I was married 15 years to a selfish woman, we had nice things and a good business. I worked 7 days a week and the last 5 years we were married I lived in my shop and not a soul knew that. I remember waking up one morning and realizing I didn't have to live like that anymore. It shocked everyone because I had put up a good front the entire time. To this day I don't have the money the cars or the houses but I have a sweet wife and a good boy of my own. Far as I'm concerned I changed my stars for the better.

Good for you HashB, like us the second time around was the charm.
 
Coolest thing growing up was the old married couple that were neighbors. They use to raise hogs and had some small farm fields. Married 57+ years until the husband died. The wife is still living but says she is ready to go home and be with him again. They use to say you will have fights but you will get through it.

I also heard (TV so take it with a grain of salt) that why more couples may have stayed together in "the old days" was out of need. Families living off the earth needed a partner to help around the farm. Now days you can work from home and have almost aanything delivered to your door.
Both sexes have equal rights and their is no NEED for the other if you don't want to.

Co-worker constantly complains about her bad husband and marriage and how if she wasn't catholic she would divorce him already. Its actually pretty sad to hear her go on about it thinking he might not know how bad it actually is. (Although she has anger issues also so he probably hears some of it)
 
My Father sowed his wild oats & mother sent him packing, I found out years later, he had cheated on my mother with a neighbor daughter, a few years after moving to the Farm. Father & the neighbor seem to hate each other, no one in the family ever knew what started it. I do not think my mother ever knew, years later she caught them with another woman & they divorced.
I knew someone who was the product of his young mother and a married neighbor man. She was sent away to stay with her brother to have the baby. After the baby boy was born, young mother returned home and married another man a couple years later. Son never new who his biological father was, but interestingly enough, he had half brothers in the same narrow field of work in the same small city they lived in. I well imagine the half brothers knew each other. There was an odd look in this family and the son had cousins who saw his father and knew immediately there was a relationship there. The mother never talked to anyone about the situation again in her lifetime. It was shameful.
 
I also heard (TV so take it with a grain of salt) that why more couples may have stayed together in "the old days" was out of need. Families living off the earth needed a partner to help around the farm. Now days you can work from home and have almost aanything delivered to your door.
Both sexes have equal rights and their is no NEED for the other if you don't want to.

That may be part of it, but we have been an urban economy for over 100 years. I could see rural people or settlers staying together for that reason. I would like to see the data.

IMHO even for my generation people took a vow, and gave their word, and that meant something.
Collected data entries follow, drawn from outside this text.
@[simp] theorem State.clearLatch_fields (s : State) :
    (s.clearLatch).now = s.now ∧ (s.clearLatch).supply = s.supply ∧ (s.clearLatch).resetHeld = s.resetHeld ∧
    (s.clearLatch).station = s.station ∧ (s.clearLatch).number = s.number ∧ (s.clearLatch).commission = s.commission ∧
    (s.clearLatch).settings = s.settings ∧ (s.clearLatch).table = s.table ∧ (s.clearLatch).groups = s.groups ∧
    (s.clearLatch).converter = s.converter ∧ (s.clearLatch).smoothing = s.smoothing ∧ (s.clearLatch).port = s.port ∧
    (s.clearLatch).pulse0 = s.pulse0 ∧ (s.clearLatch).pulse1 = s.pulse1 ∧ (s.clearLatch).inputs = s.inputs ∧
    (s.clearLatch).publications = s.publications ∧ (s.clearLatch).panel = s.panel ∧
    (s.clearLatch).beltHold = s.beltHold ∧ (s.clearLatch).statusTimer = s.statusTimer ∧
    (s.clearLatch).store = s.store ∧ (s.clearLatch).pending = s.pending := by
  (repeat' apply And.intro) <;> (simp [State.clearLatch])

@[simp] theorem State.raiseCause_fields (s : State) (k d : Byte) :
    (s.raiseCause k d).now = s.now ∧ (s.raiseCause k d).supply = s.supply ∧
    (s.raiseCause k d).resetHeld = s.resetHeld ∧ (s.raiseCause k d).station = s.station ∧
    (s.raiseCause k d).number = s.number ∧ (s.raiseCause k d).commission = s.commission ∧
    (s.raiseCause k d).settings = s.settings ∧ (s.raiseCause k d).table = s.table ∧
    (s.raiseCause k d).groups = s.groups ∧ (s.raiseCause k d).smoothing = s.smoothing ∧
    (s.raiseCause k d).port = s.port ∧ (s.raiseCause k d).pulse0 = s.pulse0 ∧ (s.raiseCause k d).pulse1 = s.pulse1 ∧
    (s.raiseCause k d).inputs = s.inputs ∧ (s.raiseCause k d).publications = s.publications ∧
    (s.raiseCause k d).panel = s.panel ∧ (s.raiseCause k d).beltHold = s.beltHold ∧
    (s.raiseCause k d).faults = s.faults ∧ (s.raiseCause k d).statusTimer = s.statusTimer ∧
    (s.raiseCause k d).store = s.store ∧ (s.raiseCause k d).pending = s.pending := by
  (repeat' apply And.intro) <;> (simp only [State.raiseCause]; (repeat' split) <;> simp)

@[simp] theorem State.takeHalt_fields (s : State) (n : BitVec 4) (k d : Byte) :
    (s.takeHalt n k d).now = s.now ∧ (s.takeHalt n k d).supply = s.supply ∧
    (s.takeHalt n k d).resetHeld = s.resetHeld ∧ (s.takeHalt n k d).station = s.station ∧
    (s.takeHalt n k d).number = s.number ∧ (s.takeHalt n k d).commission = s.commission ∧
    (s.takeHalt n k d).settings = s.settings ∧ (s.takeHalt n k d).table = s.table ∧
    (s.takeHalt n k d).groups = s.groups ∧ (s.takeHalt n k d).smoothing = s.smoothing ∧
    (s.takeHalt n k d).port = s.port ∧ (s.takeHalt n k d).pulse0 = s.pulse0 ∧ (s.takeHalt n k d).pulse1 = s.pulse1 ∧
    (s.takeHalt n k d).inputs = s.inputs ∧ (s.takeHalt n k d).publications = s.publications ∧
    (s.takeHalt n k d).panel = s.panel ∧ (s.takeHalt n k d).beltHold = s.beltHold ∧
    (s.takeHalt n k d).faults = s.faults ∧ (s.takeHalt n k d).statusTimer = s.statusTimer ∧
    (s.takeHalt n k d).store = s.store ∧ (s.takeHalt n k d).pending = s.pending := by
  (repeat' apply And.intro) <;> (simp only [State.takeHalt]; (repeat' split) <;> simp)

@[simp] theorem State.takeRelease_fields (s : State) (n : BitVec 4) :
    (s.takeRelease n).now = s.now ∧ (s.takeRelease n).supply = s.supply ∧ (s.takeRelease n).resetHeld = s.resetHeld ∧
    (s.takeRelease n).station = s.station ∧ (s.takeRelease n).number = s.number ∧
    (s.takeRelease n).commission = s.commission ∧ (s.takeRelease n).settings = s.settings ∧
    (s.takeRelease n).table = s.table ∧ (s.takeRelease n).groups = s.groups ∧
    (s.takeRelease n).smoothing = s.smoothing ∧ (s.takeRelease n).port = s.port ∧
    (s.takeRelease n).pulse0 = s.pulse0 ∧ (s.takeRelease n).pulse1 = s.pulse1 ∧ (s.takeRelease n).inputs = s.inputs ∧
    (s.takeRelease n).publications = s.publications ∧ (s.takeRelease n).panel = s.panel ∧
    (s.takeRelease n).beltHold = s.beltHold ∧ (s.takeRelease n).statusTimer = s.statusTimer ∧
    (s.takeRelease n).store = s.store ∧ (s.takeRelease n).pending = s.pending := by
  (repeat' apply And.intro) <;> (simp only [State.takeRelease, State.withSettings]; (repeat' split) <;> simp)

@[simp] theorem State.pressRelease_fields (s : State) :
    (s.pressRelease).now = s.now ∧ (s.pressRelease).supply = s.supply ∧ (s.pressRelease).resetHeld = s.resetHeld ∧
    (s.pressRelease).station = s.station ∧ (s.pressRelease).number = s.number ∧
    (s.pressRelease).commission = s.commission ∧ (s.pressRelease).settings = s.settings ∧
    (s.pressRelease).table = s.table ∧ (s.pressRelease).groups = s.groups ∧ (s.pressRelease).smoothing = s.smoothing ∧
    (s.pressRelease).port = s.port ∧ (s.pressRelease).pulse0 = s.pulse0 ∧ (s.pressRelease).pulse1 = s.pulse1 ∧
    (s.pressRelease).inputs = s.inputs ∧ (s.pressRelease).publications = s.publications ∧
    (s.pressRelease).panel = s.panel ∧ (s.pressRelease).beltHold = s.beltHold ∧
    (s.pressRelease).statusTimer = s.statusTimer ∧ (s.pressRelease).store = s.store ∧
    (s.pressRelease).pending = s.pending := by
  (repeat' apply And.intro) <;> (simp only [State.pressRelease]; (repeat' split) <;> simp)

@[simp] theorem State.haltButton_fields (s : State) (i : Fin 6) (l : Bool) :
    (s.haltButton i l).now = s.now ∧ (s.haltButton i l).supply = s.supply ∧
    (s.haltButton i l).resetHeld = s.resetHeld ∧ (s.haltButton i l).station = s.station ∧
    (s.haltButton i l).number = s.number ∧ (s.haltButton i l).commission = s.commission ∧
    (s.haltButton i l).settings = s.settings ∧ (s.haltButton i l).table = s.table ∧
    (s.haltButton i l).groups = s.groups ∧ (s.haltButton i l).smoothing = s.smoothing ∧
    (s.haltButton i l).port = s.port ∧ (s.haltButton i l).pulse0 = s.pulse0 ∧ (s.haltButton i l).pulse1 = s.pulse1 ∧
    (s.haltButton i l).inputs = s.inputs ∧ (s.haltButton i l).publications = s.publications ∧
    (s.haltButton i l).panel = s.panel ∧ (s.haltButton i l).beltHold = s.beltHold ∧
    (s.haltButton i l).faults = s.faults ∧ (s.haltButton i l).statusTimer = s.statusTimer ∧
    (s.haltButton i l).store = s.store ∧ (s.haltButton i l).pending = s.pending := by
  (repeat' apply And.intro) <;> (simp only [State.haltButton]; (repeat' split) <;> simp)

/-! ### Targets, mode requests, acceptance -/

@[simp] theorem State.mapTarget_fields (s : State) (c : ChannelId) (f : TargetRecord → TargetRecord) :
    (s.mapTarget c f).now = s.now ∧ (s.mapTarget c f).supply = s.supply ∧ (s.mapTarget c f).resetHeld = s.resetHeld ∧
    (s.mapTarget c f).station = s.station ∧ (s.mapTarget c f).number = s.number ∧
    (s.mapTarget c f).commission = s.commission ∧ (s.mapTarget c f).settings = s.settings ∧
    (s.mapTarget c f).table = s.table ∧ (s.mapTarget c f).groups = s.groups ∧
    (s.mapTarget c f).converter = s.converter ∧ (s.mapTarget c f).smoothing = s.smoothing ∧
    (s.mapTarget c f).port = s.port ∧ (s.mapTarget c f).pulse0 = s.pulse0 ∧ (s.mapTarget c f).pulse1 = s.pulse1 ∧
    (s.mapTarget c f).inputs = s.inputs ∧ (s.mapTarget c f).publications = s.publications ∧
    (s.mapTarget c f).conveyor = s.conveyor ∧ (s.mapTarget c f).panel = s.panel ∧ (s.mapTarget c f).latch = s.latch ∧
    (s.mapTarget c f).beltHold = s.beltHold ∧ (s.mapTarget c f).faults = s.faults ∧
    (s.mapTarget c f).statusTimer = s.statusTimer ∧ (s.mapTarget c f).line = s.line ∧
    (s.mapTarget c f).store = s.store ∧ (s.mapTarget c f).pending = s.pending := by
  (repeat' apply And.intro) <;> (simp [State.mapTarget])

@[simp] theorem State.handTarget_fields (s : State) (st : Settings) (c : ChannelId) (q : BitVec 6) (v : Int) :
    (s.handTarget st c q v).now = s.now ∧ (s.handTarget st c q v).supply = s.supply ∧
    (s.handTarget st c q v).resetHeld = s.resetHeld ∧ (s.handTarget st c q v).station = s.station ∧
    (s.handTarget st c q v).number = s.number ∧ (s.handTarget st c q v).commission = s.commission ∧
    (s.handTarget st c q v).settings = s.settings ∧ (s.handTarget st c q v).table = s.table ∧
    (s.handTarget st c q v).groups = s.groups ∧ (s.handTarget st c q v).converter = s.converter ∧
    (s.handTarget st c q v).smoothing = s.smoothing ∧ (s.handTarget st c q v).port = s.port ∧
    (s.handTarget st c q v).pulse0 = s.pulse0 ∧ (s.handTarget st c q v).pulse1 = s.pulse1 ∧
    (s.handTarget st c q v).inputs = s.inputs ∧ (s.handTarget st c q v).publications = s.publications ∧
    (s.handTarget st c q v).conveyor = s.conveyor ∧ (s.handTarget st c q v).panel = s.panel ∧
    (s.handTarget st c q v).latch = s.latch ∧ (s.handTarget st c q v).beltHold = s.beltHold ∧
    (s.handTarget st c q v).faults = s.faults ∧ (s.handTarget st c q v).statusTimer = s.statusTimer ∧
    (s.handTarget st c q v).line = s.line ∧ (s.handTarget st c q v).store = s.store ∧
    (s.handTarget st c q v).pending = s.pending := by
  (repeat' apply And.intro) <;> (simp only [State.handTarget]; (repeat' split) <;> simp)

@[simp] theorem State.handAction_fields (s : State) (st : Settings) (c : ChannelId) (k : Byte) :
    (s.handAction st c k).now = s.now ∧ (s.handAction st c k).supply = s.supply ∧
    (s.handAction st c k).resetHeld = s.resetHeld ∧ (s.handAction st c k).station = s.station ∧
    (s.handAction st c k).number = s.number ∧ (s.handAction st c k).commission = s.commission ∧
    (s.handAction st c k).settings = s.settings ∧ (s.handAction st c k).table = s.table ∧
    (s.handAction st c k).groups = s.groups ∧ (s.handAction st c k).converter = s.converter ∧
    (s.handAction st c k).smoothing = s.smoothing ∧ (s.handAction st c k).port = s.port ∧
    (s.handAction st c k).pulse0 = s.pulse0 ∧ (s.handAction st c k).pulse1 = s.pulse1 ∧
    (s.handAction st c k).inputs = s.inputs ∧ (s.handAction st c k).publications = s.publications ∧
    (s.handAction st c k).conveyor = s.conveyor ∧ (s.handAction st c k).panel = s.panel ∧
    (s.handAction st c k).latch = s.latch ∧ (s.handAction st c k).beltHold = s.beltHold ∧
    (s.handAction st c k).faults = s.faults ∧ (s.handAction st c k).statusTimer = s.statusTimer ∧
    (s.handAction st c k).line = s.line ∧ (s.handAction st c k).store = s.store ∧
    (s.handAction st c k).pending = s.pending := by
  (repeat' apply And.intro) <;> (simp only [State.handAction]; (repeat' split) <;> simp)

@[simp] theorem State.requestManual_fields (s : State) (c : ChannelId) :
    (s.requestManual c).now = s.now ∧ (s.requestManual c).supply = s.supply ∧
    (s.requestManual c).resetHeld = s.resetHeld ∧ (s.requestManual c).station = s.station ∧
    (s.requestManual c).number = s.number ∧ (s.requestManual c).commission = s.commission ∧
    (s.requestManual c).settings = s.settings ∧ (s.requestManual c).table = s.table ∧
    (s.requestManual c).groups = s.groups ∧ (s.requestManual c).converter = s.converter ∧
    (s.requestManual c).smoothing = s.smoothing ∧ (s.requestManual c).port = s.port ∧
    (s.requestManual c).pulse0 = s.pulse0 ∧ (s.requestManual c).pulse1 = s.pulse1 ∧
    (s.requestManual c).inputs = s.inputs ∧ (s.requestManual c).publications = s.publications ∧
    (s.requestManual c).panel = s.panel ∧ (s.requestManual c).latch = s.latch ∧
    (s.requestManual c).beltHold = s.beltHold ∧ (s.requestManual c).statusTimer = s.statusTimer ∧
    (s.requestManual c).store = s.store ∧ (s.requestManual c).pending = s.pending := by
  (repeat' apply And.intro) <;> (simp only [State.requestManual]; (repeat' split) <;> simp)

@[simp] theorem State.enterAuto_fields (s : State) (c : ChannelId) :
    (s.enterAuto c).now = s.now ∧ (s.enterAuto c).supply = s.supply ∧ (s.enterAuto c).resetHeld = s.resetHeld ∧
    (s.enterAuto c).station = s.station ∧ (s.enterAuto c).number = s.number ∧
    (s.enterAuto c).commission = s.commission ∧ (s.enterAuto c).settings = s.settings ∧
    (s.enterAuto c).table = s.table ∧ (s.enterAuto c).groups = s.groups ∧ (s.enterAuto c).converter = s.converter ∧
    (s.enterAuto c).smoothing = s.smoothing ∧ (s.enterAuto c).port = s.port ∧ (s.enterAuto c).pulse0 = s.pulse0 ∧
    (s.enterAuto c).pulse1 = s.pulse1 ∧ (s.enterAuto c).inputs = s.inputs ∧
    (s.enterAuto c).publications = s.publications ∧ (s.enterAuto c).panel = s.panel ∧
    (s.enterAuto c).latch = s.latch ∧ (s.enterAuto c).beltHold = s.beltHold ∧
    (s.enterAuto c).statusTimer = s.statusTimer ∧ (s.enterAuto c).store = s.store ∧
    (s.enterAuto c).pending = s.pending := by
  (repeat' apply And.intro) <;> (simp only [State.enterAuto]; (repeat' split) <;> simp)
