theorem State.Limits.driveChannel {s : State} (h : s.Limits) (st : Settings) (c : ChannelId) (cd : ChannelDef) (hcd :
    s.cdef c = some cd)
    (hr : cd.role ≠ .none) : (s.driveChannel st cd c).Limits := by
  have hk : ((s.outputStep st cd c).setCoils cd).Lim (s.cdef c) := by
    have h2 := h.at c
    rw [hcd] at h2 ⊢
    obtain ⟨hs, h0, ho, ht⟩ := h2
    have hz := hs.zero hr
    have hb := ho hr
    have hcl (x : Int) : cd.lowest ≤ clamp x cd.lowest cd.umax ∧ clamp x cd.lowest cd.umax ≤ cd.umax := clamp_within (by omega)
    have hsl (x : Int) := slew_within (hs.1 hr).2 (hcl x) hb
    have hot : (s.outputStep st cd c).target = (s.channel c).target ∧ cd.lowest ≤ (s.outputStep st cd c).out ∧ (s.outputStep st cd c).out ≤ cd.umax := by
      unfold State.outputStep State.autoOutput State.manualOutput Channel.drive
      dsimp only
      (repeat' split) <;> refine ⟨rfl, ?_⟩ <;> first | exact hsl _ | exact hb | exact hz
    have e : ((s.outputStep st cd c).setCoils cd).target = (s.outputStep st cd c).target ∧ ((s.outputStep st cd c).setCoils cd).out = (s.outputStep st cd c).out := by
      unfold Channel.setCoils
      (repeat' split) <;> exact ⟨rfl, rfl⟩
    refine ⟨hs, fun h => absurd h hr, fun _ => by rw [e.2]; exact hot.2, by rw [e.1, hot.1]; exact ht⟩
  unfold State.driveChannel
  dsimp only
  have := h.setChannel (c := c) hk
  split
  · exact this.of_eq (by simp) (by simp) (by simp) (by simp)
  · exact this.of_eq (by simp) (by simp) (by simp) (by simp)

theorem State.Limits.resumeExpired {s : State} (h : s.Limits) {c : ChannelId} (h1 : (s.channel c).state = .held) :
    (s.resumeExpired c).Limits := by
  unfold State.resumeExpired
  apply State.Limits.addFault
  exact h.putChannel ((h.at c).to ((h.at c).role (by simp [h1])) rfl (Or.inr rfl))

theorem State.Limits.checkReference {s : State} (h : s.Limits) (cd : ChannelDef) (c : ChannelId) : (s.checkReference
    cd c).Limits := by
  unfold State.checkReference State.loseReference
  dsimp only
  split
  · rename_i h1 _
    have hf := h.forceChannel c .held (some .refLost) none (some (after s.clock cd.window)) (by simp [h1])
    split
    · refine hf.resumeExpired ?_; rw [State.forceChannel_channel, if_pos rfl]
    · exact hf
  · rename_i h1 h2 _
    split
    · unfold State.resumeAuto
      exact h.putChannel ((h.at c).to ((h.at c).role (by simp [h1])) rfl (Or.inl rfl))
    · exact h
  · exact h

theorem State.Limits.settleTarget {s : State} (h : s.Limits) (cd : ChannelDef) (c : ChannelId) (hcd : s.cdef c = some
    cd) (hr : cd.role ≠ .none) :
    (s.settleTarget cd c).Limits := by
  unfold State.settleTarget
  dsimp only
  refine h.setChannel ?_
  have h2 := h.at c
  rw [hcd] at h2 ⊢
  obtain ⟨hs, h0, ho, ht⟩ := h2
  have hset (a) : (((s.channel c).settle a).out = (s.channel c).out) ∧ ∀ r, ((s.channel c).settle a).target = some r → cd.controls ∧ r.Within cd := by
    unfold Channel.settle
    dsimp only
    (repeat' split) <;> refine ⟨rfl, ?_⟩ <;> first | exact ht | skip
    intro r hr'
    cases hx : (s.channel c).target with
    | none => simp [hx] at hr'
    | some x =>
      simp only [hx, Option.map, Option.some.injEq] at hr'
      subst hr'
      obtain ⟨h1, h2⟩ := ht x hx
      exact ⟨h1, h2⟩
  refine ⟨hs, fun h => absurd h hr, by rw [show (_ : Channel).out = _ from (hset (s.activeGroup cd.refs)).1]; exact ho, ?_⟩
  intro r hr'
  cases hx : ((s.channel c).settle (s.activeGroup cd.refs)).target with
  | none => simp [hx] at hr'
  | some x =>
    simp only [hx, Option.map, Option.some.injEq] at hr'
    subst hr'
    obtain ⟨h1, h2, h3, h4⟩ := (hset _).2 x hx
    refine ⟨h1, clamp_within (hs.2 h1).1, ?_, h4⟩
    unfold TargetRecord.update
    dsimp only
    split
    · exact clamp_within (hs.2 h1).1
    · exact h3
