-- ==== Sys2Proof/Laws/Belt.lean ====
section
/-! SUPPORT. The conveyor: what a change of channel A's state leaves of it, the steps of a BELT update, and what a
cause that latches changes. -/

namespace Sys2Proof.Machine

/-- What a change of channel A's state may do to the conveyor (R118, R128), together with: nothing here moves channel
A to AUTO. Unlike `State.KeepsConveyor` alone, it composes. -/
def State.BeltFollows (s u : State) : Prop := s.KeepsConveyor u ∧ (u.chanA.state = .auto → s.chanA.state = .auto)

theorem State.BeltFollows.trans {s u v : State} (h : s.BeltFollows u) (k : u.BeltFollows v) :
    s.BeltFollows v := by
  obtain ⟨h1, h2⟩ := h
  obtain ⟨k1, k2⟩ := k
  unfold State.KeepsConveyor at *
  refine ⟨?_, fun e => h2 (k2 e)⟩
  unfold State.KeepsConveyor
  rw [k1, h1]
  by_cases a : s.chanA.state = .auto <;> by_cases b : u.chanA.state = .auto <;> by_cases c : v.chanA.state = .auto
      <;> simp [a, b, c]
  · exact absurd (k2 c) b
  · exact absurd (h2 b) a

theorem State.BeltFollows.of_eq {s u : State} (h1 : u.conveyor = s.conveyor) (h2 : u.chanA.state = s.chanA.state) :
    s.BeltFollows u := by
  refine ⟨?_, fun e => by rw [← h2]; exact e⟩
  unfold State.KeepsConveyor
  rw [h1, if_neg]; rw [h2]; rintro ⟨a, b⟩; exact b a

theorem State.KeepsConveyor.putChannel (s : State) (c) (ch : Channel) : s.KeepsConveyor (s.putChannel c ch) := by
  have hA (w : State) (e1 : w.chanA = (s.setChannel c ch).chanA)
      (e2 : w.conveyor = if s.chanA.state = .auto ∧ (s.setChannel c ch).chanA.state ≠ .auto then
        s.conveyor.map Conveyor.leaveAuto else s.conveyor) : s.KeepsConveyor w := by
    unfold State.KeepsConveyor; rw [e1, e2]; rfl
  unfold State.putChannel
  dsimp only
  cases c
  · by_cases h : s.chanA.state = .auto ∧ ch.state ≠ .auto
    · rw [if_pos ⟨rfl, h⟩]
      apply hA
      · split <;> rfl
      · exact (by split <;> rfl : _ = _).trans (if_pos h).symm
    · rw [if_neg (fun y => h y.2)]
      apply hA
      · split <;> rfl
      · exact (by split <;> rfl : _ = _).trans (if_neg h).symm
  · rw [if_neg (by simp)]
    apply hA
    · split <;> rfl
    · exact (by split <;> rfl : _ = _).trans (if_neg fun y => y.2 y.1).symm

theorem State.BeltFollows.putChannel (s : State) (c) (ch : Channel)
    (h : c = .a → ch.state = .auto → s.chanA.state = .auto) : s.BeltFollows (s.putChannel c ch) := by
  refine ⟨State.KeepsConveyor.putChannel s c ch, fun e => ?_⟩
  unfold State.putChannel at e
  dsimp only at e
  cases c
  · refine h rfl ?_
    (repeat' split at e) <;> exact e
  · (repeat' split at e) <;> exact e

theorem State.BeltFollows.forceChannel (s : State) (c st k f r) (h : st ≠ .auto) : s.BeltFollows
    (s.forceChannel c st k f r) := by
  unfold State.forceChannel
  refine State.BeltFollows.trans (u := s.withdrawCheck c) (State.BeltFollows.of_eq (by simp) (by simp))
      (State.BeltFollows.putChannel _ _ _ fun _ e => absurd e h)

theorem State.BeltFollows.dropCoilCode (s : State) (c) : s.BeltFollows (s.dropCoilCode c) :=
    State.BeltFollows.of_eq (by simp) (by simp)

theorem State.BeltFollows.channelOff (s : State) (c) : s.BeltFollows (s.channelOff c) := by
  unfold State.channelOff
  split
  · exact State.BeltFollows.of_eq rfl rfl
  · exact (State.BeltFollows.dropCoilCode s c).trans (State.BeltFollows.forceChannel _ _ _ _ _ _ (by simp))

theorem State.BeltFollows.latchChannel (s : State) (c) : s.BeltFollows (s.latchChannel c) := by
  unfold State.latchChannel
  split <;> first
    | exact State.BeltFollows.forceChannel _ _ _ _ _ _ (by simp)
    | exact State.BeltFollows.of_eq rfl rfl

theorem State.BeltFollows.unlatchChannel (s : State) (c) : s.BeltFollows (s.unlatchChannel c) := by
  unfold State.unlatchChannel
  split <;> first
    | exact State.BeltFollows.putChannel _ _ _ (by simp)
    | exact State.BeltFollows.of_eq rfl rfl

theorem State.BeltFollows.setLatch (s : State) (r) : s.BeltFollows (s.setLatch r) := by
  unfold State.setLatch
  exact ((State.BeltFollows.of_eq (u := State.markStatus { s with latch := some r }) rfl rfl).trans
      (State.BeltFollows.latchChannel _ _)).trans (State.BeltFollows.latchChannel _ _)

theorem State.BeltFollows.raiseCause (s : State) (a d) : s.BeltFollows (s.raiseCause a d) := by
  unfold State.raiseCause; split
  · exact (State.BeltFollows.of_eq (u := { s with line := (s.line.placeHalt a d).discardRelease }) rfl rfl).trans
        (State.BeltFollows.setLatch _ _)
  · exact State.BeltFollows.of_eq rfl rfl

theorem State.BeltFollows.clearLatch (s : State) : s.BeltFollows s.clearLatch := by
  unfold State.clearLatch
  exact (((State.BeltFollows.of_eq (u := State.markStatus { s with latch := none }) rfl rfl).trans
      (State.BeltFollows.unlatchChannel _ .a)).trans (State.BeltFollows.unlatchChannel _ .b)).trans
      (State.BeltFollows.of_eq (by simp) (by simp))

theorem State.BeltFollows.takeRelease (s : State) (n) : s.BeltFollows (s.takeRelease n) := by
  unfold State.takeRelease State.withSettings
  dsimp only
  split
  · split
    · have := (State.BeltFollows.of_eq (s := s) (u := { s with line := s.line.discardHalt }) rfl rfl).trans
          (State.BeltFollows.clearLatch _)
      split
      · exact this.trans (State.BeltFollows.raiseCause _ _ _)
      · exact this
    · exact State.BeltFollows.of_eq rfl rfl
  · exact State.BeltFollows.of_eq rfl rfl

theorem State.BeltFollows.runWatches (s : State) (f) : s.BeltFollows (s.runWatches f) := by
  have h (w : State) (n x) : w.BeltFollows (w.runWatch n x f) := by
    unfold State.runWatch
    (repeat' split) <;> first
      | exact State.BeltFollows.raiseCause _ _ _
      | exact State.BeltFollows.of_eq rfl rfl
  unfold State.runWatches State.withSettings
  dsimp only
  (repeat' split) <;> first
    | exact State.BeltFollows.of_eq rfl rfl
    | exact (((h _ _ _).trans (h _ _ _)).trans (h _ _ _)).trans (h _ _ _)

theorem State.BeltFollows.numberClash (s : State) : s.BeltFollows s.numberClash := by
  unfold State.numberClash
  dsimp only
  split
  · exact State.BeltFollows.of_eq rfl rfl
  · refine (State.BeltFollows.trans ?_ (State.BeltFollows.channelOff _ _)).trans (State.BeltFollows.channelOff _ _)
    apply State.BeltFollows.of_eq
    · simp; split <;> simp [State.endMute]
    · simp; split <;> simp [State.endMute]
A man's word was his bond. It meant honesty and integrity. I have seen it change in my lifetime where things went from a handshake to a written contract to I don't care if you have a contract. Sue me. Peoples' word means nothing anymore. Finding honesty and integrity is like looking for hen's teeth. People are not committed to each other from the start, and refuse to work through difficult issues. It is easier to walk away.
 
That may be part of it, but we have been an urban economy for over 100 years. I could see rural people or settlers staying together for that reason. I would like to see the data.

IMHO even for my generation people took a vow, and gave their word, and that meant something. A man's word was his bond. It meant honesty and integrity. I have seen it change in my lifetime where things went from a handshake to a written contract to I don't care if you have a contract. Sue me. Peoples' word means nothing anymore. Finding honesty and integrity is like looking for hen's teeth. People are not committed to each other from the start, and refuse to work through difficult issues. It is easier to walk away.
True a hand shake isn't good enough. Sign of the times I guess
 
That may be part of it, but we have been an urban economy for over 100 years. I could see rural people or settlers staying together for that reason. I would like to see the data.

IMHO even for my generation people took a vow, and gave their word, and that meant something. A man's word was his bond. It meant honesty and integrity. I have seen it change in my lifetime where things went from a handshake to a written contract to I don't care if you have a contract. Sue me. Peoples' word means nothing anymore. Finding honesty and integrity is like looking for hen's teeth. People are not committed to each other from the start, and refuse to work through difficult issues. It is easier to walk away.
I have a relative who found out on her wedding day that her soon to be husband had been two timing her. She had family that drove hundreds of miles to attend her wedding, and there were other things that she couldn't deal with in her mind at the time. She decided to get married and to move forward. Then husband didn't think he had to have fidelity, and since she is a hard worker and her parents would and did help out financially, didn't think he needed to be so concerned about always having a job. That marriage didn't last long.
 
I worked with a guy for 8 years before I found out he was divorced. His (ex) wife was always with him. Drove him to and from work, they shopped together, went out together, shared vehicles.... Heck, they were ALWAYS together. They had been married for 25yrs, divorced for 18. When they divorced he gave her the house and half the land. He built a house on the other half so they lived next door to each other. They were great friends and loved each other, just couldn't stand to live together.
 
I worked with a guy for 8 years before I found out he was divorced. His (ex) wife was always with him. Drove him to and from work, they shopped together, went out together, shared vehicles.... Heck, they were ALWAYS together. They had been married for 25yrs, divorced for 18. When they divorced he gave her the house and half the land. He built a house on the other half so they lived next door to each other. They were great friends and loved each other, just couldn't stand to live together.
Maybe like the Odd Couple, one is a neat freak, and the other a complete slob.
 
My nephew lived with a woman for 12 years. They were happy and got along really well. They decided to get married. Got divorced 2 years later. They just couldn't get along after they married. I guess marriage changed their expectations.
I have read that this is a common thing, people live together for a long time, but once they finally marry, it goes downhill fast. People who have lived together for a while are much more likely to divorce than others, at least according to what I read. There are people who have relationships with someone and know they have issues with the person, so marriage is not a good idea. I always wonder why even stay in that relationship? Why not move on?

A cousin of mine is a very odd person. She is 6'1" and really never dated until she met one man. They ended up living together for many years, maybe 15. He told her he never wanted to get married. I totally get it, because I know her. I don't know what happened, but he broke up with her and in about a year he was married to someone else. Her family was so angry at him, because his relationship with her, and how he controlled her, kept her from ever having a family. I am not so sure I agree with her family about that. She could have left.
 
Maybe like the Odd Couple, one is a neat freak, and the other a complete slob.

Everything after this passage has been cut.